I bonus aiutano più il Nord?
«Non ci voglio vedere una malizia. Diciamo che è un dato di fatto, strutturale. Come fai a risarcire chi non compare?».
Vero, però il Mezzogiorno oggi può contare sul Reddito di cittadinanza.
«A mio avviso anche il Reddito andrebbe complementato da qualche altra cosa».
Cosa serve allora?
«Ci vogliono politiche di sviluppo. Questa piccola ripartenza, la metà rispetto a quella che verrà registrata a Nord, dovrebbe essere un ulteriore elemento per dare retta all'Europa e decidere di aggregare le differenze con un atteggiamento produttivo, con investimenti materiali e immateriali dove il Paese ne ha più bisogno».
Il governo promette che dei 209 miliardi del Recovery fund almeno il 34% andrà al Sud. Basterà?
«È un eludere il problema».
In che senso?
«Nel senso che è la legge che prevede che il 34% delle risorse vadano al Mezzogiorno. Non ci dovrebbe nemmeno essere una dichiarazione di intenti».

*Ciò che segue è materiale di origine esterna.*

-- ==== Sys2Proof/Tests/Slice0.lean ====
section
/-! SUPPORT. Tests: words of the spec's worked encodings, ill-formed terms, single steps with results worked
in the spec, and for each statement states that meet its hypotheses. -/

namespace Sys2Proof.Tests

open Sys2Proof.Machine

set_option Elab.async false

/-! ## Decoding: the worked encodings of the spec -/

/-- R155. -/
theorem test_decode_add : decodeTableWord 32 0x00204300 = some (.add ⟨3, 1, 2, false, false⟩) := by
  decide +kernel

/-- R155: an immediate of −1. -/
theorem test_decode_addi : decodeTableWord 32 0xFFE14508 = some (.addi ⟨5, 5, false, 0x7FF⟩) := by
  decide +kernel

/-- R142. -/
theorem test_decode_nop : decodeTableWord 32 0x6000003C = some (.nop ⟨0, 0, 0, false, false⟩) := by
  decide +kernel

/-- R155: the `cpy` with tokens k1 and k2 and a signal on sem5. -/
theorem test_decode_cpy : decodeTableWord 96 0x0000050905000023228040F2 = some (.cpy
    { e := { xa := 8, fea := false, st := 0, scope := 4, wv := false, sv := true, ord := 0, pt := 2, pv := true,
             ct0 := 1, cv0 := true, ct1 := 0, cv1 := false, ct2 := 0, cv2 := false, wsem := 0, ssem := 5 },
      xb := 9, feb := false, xc := 10, fec := false, imm := 0 }) := by decide +kernel

/-- The examples under R161 and R162. -/
theorem test_decode_div : decodeTableWord 64 0x0000040040A24801 =
    some (.divSw ⟨8, 9, 10, false, false, 0, 0, false, 1⟩) := by decide +kernel

theorem test_decode_setc : decodeTableWord 64 0x0000080050510305 =
    some (.setc ⟨3, 4, 5, false, false, 0, 0, false, 2⟩) := by decide +kernel

theorem test_decode_fadd : decodeTableWord 32 0x00510340 =
    some (.fadd .f32 ⟨3, 4, 5, false, false⟩) := by decide +kernel

/-- The example under R163: a target five parcels back. -/
theorem test_decode_bc : decodeTableWord 32 0xFFEC8728 = some (.bc ⟨7, false, 1, 0x3FFB⟩) := by decide +kernel

/-- The loop after R168: XA 6, LAST 2, RS 1, EXIT 13. -/
theorem test_decode_lstart : decodeTableWord 64 0x001A280000018031 =
    some (.lstart ⟨0, 6, 0, false, false, 0, 0, false, 2 + 1 * 8 + 13 * 128⟩) := by decide +kernel

/-- The example under R182. -/
theorem test_decode_vadd : decodeTableWord 64 0x000000400018A481 = some (.vadd
    { vd := 4, va := 5, vb := 6, fea := false, feb := false, z := false, st := 0, p := 0, g := 1, t := 0, vc := 0
      fec := false, xs := 0, fes := false, mod := 0, u := false }) := by decide +kernel

/-- The example under R201: 1,300 = 2 × 512 + 17 × 16 + 4. -/
theorem test_decode_pset : decodeTableWord 64 0x10022040000801A1 = some (.pset
    { vd := 1, va := 0, vb := 2, fea := false, feb := false, z := false, st := 0, p := 0, g := 1, t := 0, vc := 17
      fec := false, xs := 0, fes := false, mod := 4, u := false }) := by decide +kernel

/-- The examples under R206: `ld.s32.acq.pkg x5, [x4 + x6<<2 + 8]` and `st.z64.rel.pkg [x4], x5`. -/
theorem test_decode_ld : decodeTableWord 64 0x000082A060610561 = some (.ld 6
    { xd := 5, xa := 4, xb := 6, fea := false, feb := false, st := 0, scope := 4, ord := 2, sh := 2, fed := false
      rsv := false, disp := 8 }) := by decide +kernel

theorem test_decode_st : decodeTableWord 64 0x0000006030010565 = some (.st 3
    { xd := 5, xa := 4, xb := 0, fea := false, feb := false, st := 0, scope := 4, ord := 1, sh := 0, fed := false
      rsv := false, disp := 0 }) := by decide +kernel

/-- The example under R210: the first VLDG. -/
theorem test_decode_vldg : decodeTableWord 64 0x00000040102114C1 = some (.vldg
    { vd := 20, xa := 8, fea := false, xb := 2, feb := false, z := false, st := 0, p := 0, g := 1, scope := 0
      ord := 0, sh := 0, fed := false, disp := 0 }) := by decide +kernel

/-- The example under R212: `mark after k1 -> k2`. -/
theorem test_decode_mark : decodeTableWord 64 0x0000002320000069 = some (.mark
    { xa := 0, fea := false, st := 0, scope := 0, wv := false, sv := false, ord := 0, pt := 2, pv := true, ct0 := 1
      cv0 := true, ct1 := 0, cv1 := false, ct2 := 0, cv2 := false, wsem := 0, ssem := 0 }) := by decide +kernel

/-- The examples under R218: `vldv.pkg v4, [x10 + 256], x11, x12` and `vstv.pkg [x10], v4, x11`. -/
theorem test_decode_vldv : decodeTableWord 64 0x0043084000B144C5 = some (.vldv
    { vd := 4, xa := 10, fea := false, xb := 11, feb := false, rsvA := false, st := 0, rsvB := 0, g := 1, scope := 4
      rsvC := 0, xm := 12, fem := false, disp := 2 }) := by decide +kernel

theorem test_decode_vstv : decodeTableWord 64 0x0000084008B144C5 = some (.vstv
    { vd := 4, xa := 10, fea := false, xb := 11, feb := false, rsvA := false, st := 0, rsvB := 0, g := 1, scope := 4
      rsvC := 0, xm := 0, fem := false, disp := 0 }) := by decide +kernel

/-- The examples under R243: `mma.e4m3 a2, b1, [x8], x9, x10, 2, sq -> k3` and `mzero a3 -> k1`. -/
theorem test_decode_mma : decodeTableWord 96 0x00CE850900000001308042E2 = some (.mma
    { e := { xa := 8, fea := false, st := 0, scope := 4, wv := false, sv := false, ord := 0, pt := 3, pv := true,
             ct0 := 0, cv0 := false, ct1 := 0, cv1 := false, ct2 := 0, cv2 := false, wsem := 0, ssem := 0 },
      xb := 9, feb := false, xc := 10, fec := false, imm := 0x33A }) := by decide +kernel

theorem test_decode_mzero : decodeTableWord 64 0x0000000110801EE1 = some (.mzero
    { xa := 3, fea := false, st := 0, scope := 4, wv := false, sv := false, ord := 0, pt := 1, pv := true, ct0 := 0
      cv0 := false, ct1 := 0, cv1 := false, ct2 := 0, cv2 := false, wsem := 0, ssem := 0 }) := by decide +kernel

/-- The examples under R268: `sigs sem5, 1`, `waits sem3, 2, x9` and `acw.arrive [x4], x5, x6 sig sem7`. -/
theorem test_decode_sigs : decodeTableWord 96 0x0000400005000000028005F2 = some (.sigsE3
    { e := { xa := 0, fea := false, st := 0, scope := 4, wv := false, sv := true, ord := 0, pt := 0, pv := false,
             ct0 := 0, cv0 := false, ct1 := 0, cv1 := false, ct2 := 0, cv2 := false, wsem := 0, ssem := 5 },
      xb := 0, feb := false, xc := 0, fec := false, imm := 1 }) := by decide +kernel

theorem test_decode_waits : decodeTableWord 96 0x0000800900030000018004F2 = some (.waits
    { e := { xa := 0, fea := false, st := 0, scope := 4, wv := true, sv := false, ord := 0, pt := 0, pv := false,
             ct0 := 0, cv0 := false, ct1 := 0, cv1 := false, ct2 := 0, cv2 := false, wsem := 3, ssem := 0 },
      xb := 9, feb := false, xc := 0, fec := false, imm := 2 }) := by decide +kernel

theorem test_decode_arrive : decodeTableWord 96 0x0009030507000000028023F2 = some (.acwArrive
    { e := { xa := 4, fea := false, st := 0, scope := 4, wv := false, sv := true, ord := 0, pt := 0, pv := false,
             ct0 := 0, cv0 := false, ct1 := 0, cv1 := false, ct2 := 0, cv2 := false, wsem := 0, ssem := 7 },
      xb := 5, feb := false, xc := 6, fec := false, imm := 9 * 4 }) := by decide +kernel

/-- The examples under R324: `rdpr x6, accown, x3, x4`, `asave [x7], x3, x4`, `wrpr accown, x8, x3, x4` and
`eret x1, 0`. -/
theorem test_decode_rdpr : decodeTableWord 64 0x00004020003006F9 =
    some (.rdpr ⟨6, 0, 3, false, false, 0, 4, false, 0x010⟩) := by decide +kernel

theorem test_decode_asave : decodeTableWord 64 0x000000203031C0F9 =
    some (.asave ⟨0, 7, 3, false, false, 0, 4, false, 0⟩) := by decide +kernel

theorem test_decode_wrpr : decodeTableWord 64 0x00004020103200F9 =
    some (.wrpr ⟨0, 8, 3, false, false, 0, 4, false, 0x010⟩) := by decide +kernel

theorem test_decode_eret : decodeTableWord 64 0x00000000200040F9 =
    some (.eret ⟨0, 1, 0, false, false, 0, 0, false, 0⟩) := by decide +kernel

/-! ## Ill-formed terms, one for each check -/

/-- Fields all zero. -/
def zS : FS := ⟨0, 0, 0, false, false⟩
def zW : FSW := ⟨0, 0, 0, false, false, 0, 0, false, 0⟩
def zM : FM := ⟨0, 0, 0, false, false, 0, 0, 0, 0, false, false, 0⟩
/-- One register, one row group, FP32. -/
def zV : FV := ⟨0, 0, 0, false, false, false, 0, 0, 1, 0, 0, false, 0, false, 0, false⟩
def zVM : FVM := ⟨0, 0, false, 0, false, false, 0, 0, 1, 0, 0, 0, false, 0⟩
def zVV : FVV := ⟨0, 0, false, 0, false, false, 0, 0, 1, 0, 0, 0, false, 0⟩
def zE : FE2 := ⟨0, false, 0, 0, false, false, 0, 0, false, 0, false, 0, false, 0, false, 0, 0⟩
def zE3 : FE3 := ⟨zE, 0, false, 0, false, 0⟩

/-- Unused register fields, POS and WIDTH, CC, the number of a control register, a loop's EXIT. -/
theorem test_ill_scalar : (Instr.clz { zS with xb := 1 }).wf = false ∧
    (Instr.addSw { zW with xc := 1 }).wf = false ∧ (Instr.movi ⟨1, 1, false, 0⟩).wf = false ∧
    (Instr.moviX3 ⟨1, 0, 0, 1, 0⟩).wf = false ∧
    (Instr.bfx { zW with imm := 0 }).wf = false ∧ (Instr.bfi { zW with imm := 63 + 2 * 64 }).wf = false ∧
    (Instr.sext zW).wf = false ∧ (Instr.setc { zW with imm := 6 }).wf = false ∧
    (Instr.shlSw { zW with imm := 64 }).wf = false ∧ (Instr.mulhSw { zW with imm := 2 }).wf = false ∧
    (Instr.bc ⟨0, false, 6, 0⟩).wf = false ∧ (Instr.lstart { zW with imm := 2 * 128 }).wf = false ∧
    (Instr.rdcr { zW with imm := 0xC }).wf = false ∧ (Instr.wrcr { zW with imm := 4 }).wf = false ∧
    (Instr.fcvt .f32 zW).wf = false ∧ (Instr.fsetc .f32 { zW with imm := 5 }).wf = false ∧
    (Instr.rdpr { zW with imm := 0xD }).wf = false ∧ (Instr.wrpr zW).wf = false ∧
    (Instr.eret { zW with imm := 3 }).wf = false ∧ (Instr.tlbinvSw { zW with imm := 3 }).wf = false ∧
    (Instr.nop { zS with xa := 1 }).wf = false := by decide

Va aggiunto qualcosa al 34%?
«Certo che vanno aggiunte altre risorse. Il ministro delle autonomie regionali Francesco Boccia in un'audizione in Parlamento ha detto che negli ultimi dieci anni alle aree meno sviluppate del Paese sono state sottratte risorse per circa 60 miliardi l'anno. I conti pubblici territoriali, se osserviamo l'ultimo dato disponibile del 2018, ci dicono che per quell'anno sono i miliardi sono già saliti a 64».
Come si fa a risarcire il Mezzogiorno di questa sottrazione?
«Di certo non si può chiedere che il risarcimento venga somministrato tutto insieme. Ma vanno recuperati quei criteri per fare in modo che al Sud arrivino i 64 miliardi in più che gli spettano».
Quali sono questi criteri?
«Quelli previsti dalla legge 42 sul federalismo fiscale e mai attuati, che vengano cioè creati due fondi perequativi a favore del Mezzogiorno: uno per le infrastrutture e uno per i diritti di cittadinanza. Altrimenti diventa ipocrita dire che al Sud non si godono gli stessi diritti del Nord. Ma parlare di perequazioni è da sempre un tabù».
Il Recovery Fund, come dice il ministro Boccia, può essere un'occasione?
«Sì, potrebbe essere usato per ridurre i divari con le regioni settentrionali senza ridurre i diritti del Nord. L'Europa in fin dei conti ci chiede questo».
In che modo andrebbero usati i soldi del Recovery al Sud?
«Con un progetto produttivo. Se voglio riequilibrare e faccio le zone economiche speciali, investo sui porti, e così via, innesco un processo economico che si autoalimenta. Il Sud deve ripartire con più velocità, perché alla fine questo è nell'interesse di tutto il Paese».
Anche del Nord? Diversi industriali sostengono che bisognerebbe investire anzitutto nella "locomotiva" per trainare anche il resto del Paese.
«Guardi, il Nord non sta per niente bene. Se guardiamo i dati di Lombardia o Emilia Romagna rispetto alle dinamiche europee, fanno ridere. Hanno perso il 30% di Pil pro-capite rispetto alla media europea. Hanno sottratto 60 miliardi l'anno al Sud distruggendo il loro mercato interno. Se cercano qualcuno con cui recriminare dovrebbero prendersela con loro stessi».